Segment Start: Task data
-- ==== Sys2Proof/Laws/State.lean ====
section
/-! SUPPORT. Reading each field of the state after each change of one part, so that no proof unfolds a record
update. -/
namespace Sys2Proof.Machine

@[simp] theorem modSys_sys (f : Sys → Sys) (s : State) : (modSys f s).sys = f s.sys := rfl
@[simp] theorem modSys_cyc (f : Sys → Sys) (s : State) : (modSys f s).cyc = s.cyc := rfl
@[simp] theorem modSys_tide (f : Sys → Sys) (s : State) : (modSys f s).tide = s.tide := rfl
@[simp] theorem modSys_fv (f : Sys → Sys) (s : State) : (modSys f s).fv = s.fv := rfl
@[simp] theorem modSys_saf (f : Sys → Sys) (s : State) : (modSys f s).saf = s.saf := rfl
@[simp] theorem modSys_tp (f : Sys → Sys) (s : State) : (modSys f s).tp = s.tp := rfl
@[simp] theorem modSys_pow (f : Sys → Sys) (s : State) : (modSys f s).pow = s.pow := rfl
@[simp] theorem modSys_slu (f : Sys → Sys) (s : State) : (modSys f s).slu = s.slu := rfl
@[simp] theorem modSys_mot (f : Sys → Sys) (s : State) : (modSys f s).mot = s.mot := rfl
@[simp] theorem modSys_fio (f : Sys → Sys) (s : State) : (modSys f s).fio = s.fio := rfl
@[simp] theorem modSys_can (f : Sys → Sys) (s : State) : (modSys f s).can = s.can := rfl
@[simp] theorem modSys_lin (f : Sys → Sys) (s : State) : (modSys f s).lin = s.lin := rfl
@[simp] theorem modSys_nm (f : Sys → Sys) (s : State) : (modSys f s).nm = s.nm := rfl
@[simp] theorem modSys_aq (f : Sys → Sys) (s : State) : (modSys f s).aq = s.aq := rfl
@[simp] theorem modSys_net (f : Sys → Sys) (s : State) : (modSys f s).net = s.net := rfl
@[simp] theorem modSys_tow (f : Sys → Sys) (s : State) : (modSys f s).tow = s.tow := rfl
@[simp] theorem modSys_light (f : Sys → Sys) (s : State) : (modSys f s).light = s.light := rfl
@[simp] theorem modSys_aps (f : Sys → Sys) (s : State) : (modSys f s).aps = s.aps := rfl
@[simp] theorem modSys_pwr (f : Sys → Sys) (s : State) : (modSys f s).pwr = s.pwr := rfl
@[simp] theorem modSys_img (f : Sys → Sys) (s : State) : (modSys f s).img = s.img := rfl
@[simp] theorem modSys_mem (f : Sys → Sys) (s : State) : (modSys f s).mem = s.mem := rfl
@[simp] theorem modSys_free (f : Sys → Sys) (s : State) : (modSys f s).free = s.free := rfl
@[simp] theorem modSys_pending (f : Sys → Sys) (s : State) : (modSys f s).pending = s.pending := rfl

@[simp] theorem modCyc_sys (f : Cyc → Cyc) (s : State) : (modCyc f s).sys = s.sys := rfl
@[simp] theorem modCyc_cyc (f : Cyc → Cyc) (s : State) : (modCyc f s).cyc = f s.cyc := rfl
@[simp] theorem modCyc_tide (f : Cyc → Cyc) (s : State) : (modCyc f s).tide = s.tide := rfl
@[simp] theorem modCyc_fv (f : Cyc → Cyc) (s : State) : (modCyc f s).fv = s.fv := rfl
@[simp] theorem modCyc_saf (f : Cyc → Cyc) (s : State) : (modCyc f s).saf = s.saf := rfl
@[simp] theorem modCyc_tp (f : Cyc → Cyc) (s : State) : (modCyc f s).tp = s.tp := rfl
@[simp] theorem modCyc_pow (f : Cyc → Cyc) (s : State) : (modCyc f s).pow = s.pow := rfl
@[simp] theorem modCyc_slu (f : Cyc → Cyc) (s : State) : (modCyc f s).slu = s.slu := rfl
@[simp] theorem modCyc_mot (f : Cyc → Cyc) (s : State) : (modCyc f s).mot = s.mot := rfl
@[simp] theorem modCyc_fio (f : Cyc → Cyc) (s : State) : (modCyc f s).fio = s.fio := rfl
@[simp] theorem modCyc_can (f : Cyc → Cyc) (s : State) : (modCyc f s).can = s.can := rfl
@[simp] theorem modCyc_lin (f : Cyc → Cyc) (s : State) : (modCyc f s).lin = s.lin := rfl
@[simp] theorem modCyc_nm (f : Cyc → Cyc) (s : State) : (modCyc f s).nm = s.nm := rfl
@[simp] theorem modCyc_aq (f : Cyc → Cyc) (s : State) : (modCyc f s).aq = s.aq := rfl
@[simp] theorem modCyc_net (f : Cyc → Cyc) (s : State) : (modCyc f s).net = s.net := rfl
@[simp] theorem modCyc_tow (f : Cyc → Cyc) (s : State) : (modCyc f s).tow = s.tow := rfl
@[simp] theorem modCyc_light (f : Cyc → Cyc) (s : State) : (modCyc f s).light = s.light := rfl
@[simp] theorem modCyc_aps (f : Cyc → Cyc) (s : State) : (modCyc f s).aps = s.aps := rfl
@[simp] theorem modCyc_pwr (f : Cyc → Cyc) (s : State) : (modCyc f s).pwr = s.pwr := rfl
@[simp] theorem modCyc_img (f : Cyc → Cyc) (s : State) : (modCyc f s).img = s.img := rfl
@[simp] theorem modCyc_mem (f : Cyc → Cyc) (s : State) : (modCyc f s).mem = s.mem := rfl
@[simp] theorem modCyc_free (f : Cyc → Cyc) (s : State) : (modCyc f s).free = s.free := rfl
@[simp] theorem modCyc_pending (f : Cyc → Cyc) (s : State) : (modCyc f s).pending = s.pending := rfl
Segment End: Task data
Only a number is required here: the count of lines in these entries that hold "light".

2